- **Task data**:
/-- The fault of a header, for a command that names `length` bytes and loads a partial Blend or a full one. -/
def headerFault (h : List Byte) (length : Nat) (partial_ : Bool) : Option LoadFault :=
  let lo := bitsAt h 5 1 0
  let hi := bitsAt h 5 3 2
  let rules : List (Bool × Nat) :=
    [(decide (leAt h 0 4 = 0x444E4C42), 0), (decide (bitsAt h 5 7 6 = 0), 5), (allZero ((h.drop 0x0C).take 20), 0x0C),
     (decide (imgSections h ≠ 0), 6),
     (decide (leAt h 8 4 = length ∧ length ≤ 0x40000000 ∧ 0x20 + trailerBytes (imgSigned h) ≤ length), 8),
     (decide (lo ≠ 0 ∧ hi ≠ 0 ∧ lo ≤ hi), 5), (decide (imgPartial h = partial_), 5)]
  match rules.find? fun r => !r.1 with
  | some r => some (headFault .malformed rnHeader r.2)
  | none =>
    if leAt h 4 1 ≠ 1 then some (headFault .version rnVersion 4)
    else if 1 < lo then some (headFault .version rnVersion 5)
    else none

/-- The check word over a body (R430). -/
def imgCheck (img : List Byte) : List Byte := hashBytes (shake256 (img.take (imgBody img)))

/-- The context of a Blend's signature, ASCII "CW1-BLD". -/
def blendContext : List Byte := [0x43, 0x57, 0x31, 0x2D, 0x42, 0x4C, 0x44]

/-- The fault of the check word, then of key and signature, with the owner key hash of a sealed module (R430). -/
def sealFault (img : List Byte) (owner : Option Hash) : Option LoadFault :=
  let b := imgBody img
  let key := (img.drop (b + 32)).take 1952
  let sig := (img.drop (b + 1984)).take 3309
  if (img.drop b).take 32 ≠ imgCheck img then some (headFault .checkFail rnCheck b)
  else if ¬ imgSigned img then (if owner.isSome then some (headFault .denied rnSign b) else none)
  else if owner.isSome ∧ owner ≠ some (shake256 key) then some (headFault .denied rnSign (b + 32))
  else if ¬ Config.mldsaVerify key blendContext (img.take (b + 32)) sig then some (headFault .denied rnSign (b + 1984))
  else none

/-! ## Sections (R428, R429) -/

/-- A section: position from 1, type, offset of its payload in the image, payload. -/
structure Sect where
  pos : Nat
  type : Nat
  at_ : Nat
  body : List Byte
deriving DecidableEq, Repr

def Sect.fault (x : Sect) (reason rel : Nat) : LoadFault :=
  { status := .malformed, reason := reason, offset := x.at_ + rel, section_ := x.pos, type := x.type }

def tTopology : Nat := 0x1
def tRegions : Nat := 0x2
def tStages : Nat := 0x3
def tProgram : Nat := 0x4
def tRoutes : Nat := 0x5
def tPorts : Nat := 0x6
def tGroups : Nat := 0x7
def tSipGroups : Nat := 0x8
def tBuddy : Nat := 0x9
def tMemory : Nat := 0xA
def tPower : Nat := 0xB
def tCalibration : Nat := 0xC
def tControls : Nat := 0xD

/-- The sections that lie in the bytes from `off` to the body end, without gaps; or the one whose header fails. -/
def walkSections (img : List Byte) (stop : Nat) : Nat → Nat → Nat → Except LoadFault (List Sect)
  | 0, _, _ => .ok []
  | fuel + 1, pos, off =>
    if stop ≤ off then .ok []
    else
      let n := leAt img (off + 4) 4
      let x : Sect := { pos := pos, type := leAt img off 2, at_ := off + 8, body := (img.drop (off + 8)).take n }
      let f (reason rel : Nat) : LoadFault := { x.fault reason 0 with offset := off + rel }
      if stop < off + 8 ∨ n % 8 ≠ 0 ∨ stop < off + 8 + n then .error (f rnOrder 4)
      else if leAt img (off + 2) 2 ≠ 0 then .error (f rnField 2)
      else match walkSections img stop fuel (pos + 1) (off + 8 + n) with
        | .error e => .error e
        | .ok xs => .ok (x :: xs)

/-- The order key within a type that may repeat: core index or die. -/
def Sect.sub (x : Sect) : Nat :=
  if x.type = tProgram then bitsAt x.body 0 13 0 else if x.type = tRoutes then bitsAt x.body 0 5 0 else 0

/-- A section may follow another. -/
def Sect.follows (x prev : Sect) : Bool :=
  decide (prev.type < x.type) ||
    (decide (prev.type = x.type ∧ (x.type = tProgram ∨ x.type = tRoutes)) && decide (prev.sub < x.sub))

/-- The first section that breaks the order of R428. -/
def orderFault (partial_ : Bool) (xs : List Sect) : Option LoadFault :=
  let known (x : Sect) : Bool :=
    decide (1 ≤ x.type ∧ x.type ≤ 13) && (!partial_ || [tTopology, tRegions, tProgram, tRoutes].contains x.type)
  let pairs := xs.zip (none :: xs.map some)
  match pairs.find? fun p => !known p.1 || !(match p.2 with | some q => p.1.follows q | none => true) with
  | some p => some { p.1.fault rnOrder 0 with offset := p.1.at_ - 8 }
  | none =>
    let must := if partial_ then [tRegions] else [tTopology, tRegions, tPorts, tMemory, tPower]
    if must.all fun t => xs.any fun x => decide (x.type = t) then none else some (headFault .malformed rnOrder 0)

/-- The payload of a section that appears at most once. -/
def payloadOf (xs : List Sect) (t : Nat) : Option Sect := xs.find? fun x => decide (x.type = t)

/-! ## TOPOLOGY (R433) -/

/-- The entries of a TOPOLOGY payload. -/
def topoEntries (p : List Byte) : List TopoEntry :=
  (chunksOf 8 (p.drop 16)).map fun e =>
    { cluster := leAt e 0 2, active := bitsAt e 4 11 0, spare := bitsAt e 4 15 12, borrow := decide (bitsAt e 4 16 16 = 1)
      lender := bitsAt e 4 18 17, core := bitsAt e 4 22 19 }

/-- The lender cluster of a borrower. -/
def TopoEntry.from_ (e : TopoEntry) : Nat := 4 * (e.cluster / 4) + e.lender

/-- The entry that borrows from a cluster. -/
def borrowerOf (topo : List TopoEntry) (c : Nat) : Option TopoEntry := topo.find? fun e => e.borrow && decide (e.from_ = c)

def entryFor (topo : List TopoEntry) (c : Nat) : Option TopoEntry := topo.find? fun e => decide (e.cluster = c)

/-- The entries in force once those of a partial Blend replace the loaded ones. -/
def mergeTopo (old new : List TopoEntry) : List TopoEntry := old.map fun e => (entryFor new e.cluster).getD e

/-- What one entry must satisfy on its own. -/
def TopoEntry.ok (e : TopoEntry) : Bool :=
  decide (popcount 12 e.active ≤ 11) && (decide (e.spare = 15) || (decide (e.spare < 12) && !e.active.testBit e.spare)) &&
  (!e.borrow || (decide (e.core < 12) && (decide (e.lender = (e.cluster % 4) ^^^ 1) || decide (e.lender = (e.cluster % 4) ^^^ 2))))

/-- What the borrowers of a topology must satisfy. -/
def borrowsOk (topo : List TopoEntry) : Bool :=
  let bs := topo.filter (·.borrow)
  decide ((bs.map TopoEntry.from_).eraseDups.length = bs.length) &&
  bs.all fun b => match entryFor topo b.from_ with
    | some l => !l.borrow && decide (l.spare = b.core)
    | none => false

/-- Numbers that rise strictly. -/
def rising : List Nat → Bool
  | a :: b :: r => decide (a < b) && rising (b :: r)
  | _ => true

/-- The rules of TOPOLOGY. `scope`: the clusters of a partial Blend's scope, and the head and entries of the loaded Blend. -/
def topoRules (p : List Byte) (scope : Option (List Nat × List Byte × List TopoEntry)) : List Rule :=
  let es := topoEntries p
  let cs := es.map (·.cluster)
  let raw := chunksOf 8 (p.drop 16)
  let clean := raw.all fun e => decide (leAt e 2 2 = 0 ∧ bitsAt e 4 31 23 = 0 ∧ leAt e 0 2 < 256)
  let own : List Rule := match scope with
    | none => [(decide (es.length = 256), rnField, 16), (borrowsOk es, rnField, 16)]
    | some (cl, head, old) =>
      [(decide (p.take 16 = head), rnScope, 0), (decide (cs = cl), rnScope, 16), (borrowsOk (mergeTopo old es), rnField, 16)]
  [(decide (16 ≤ p.length ∧ leAt p 4 4 = 0), rnField, 4), (clean && rising cs, rnField, 16), (es.all TopoEntry.ok, rnField, 16)] ++ own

- **What the exercise asks**:
Give back exactly the lines of the listing above that run from the line with "def rising : List Nat → Bool" to the line with "let clean := raw.all", inclusive.

- **Response for this exercise**:
def rising : List Nat → Bool
  | a :: b :: r => decide (a < b) && rising (b :: r)
  | _ => true

/-- The rules of TOPOLOGY. `scope`: the clusters of a partial Blend's scope, and the head and entries of the loaded Blend. -/
def topoRules (p : List Byte) (scope : Option (List Nat × List Byte × List TopoEntry)) : List Rule :=
  let es := topoEntries p
  let cs := es.map (·.cluster)
  let raw := chunksOf 8 (p.drop 16)
  let clean := raw.all fun e => decide (leAt e 2 2 = 0 ∧ bitsAt e 4 31 23 = 0 ∧ leAt e 0 2 < 256)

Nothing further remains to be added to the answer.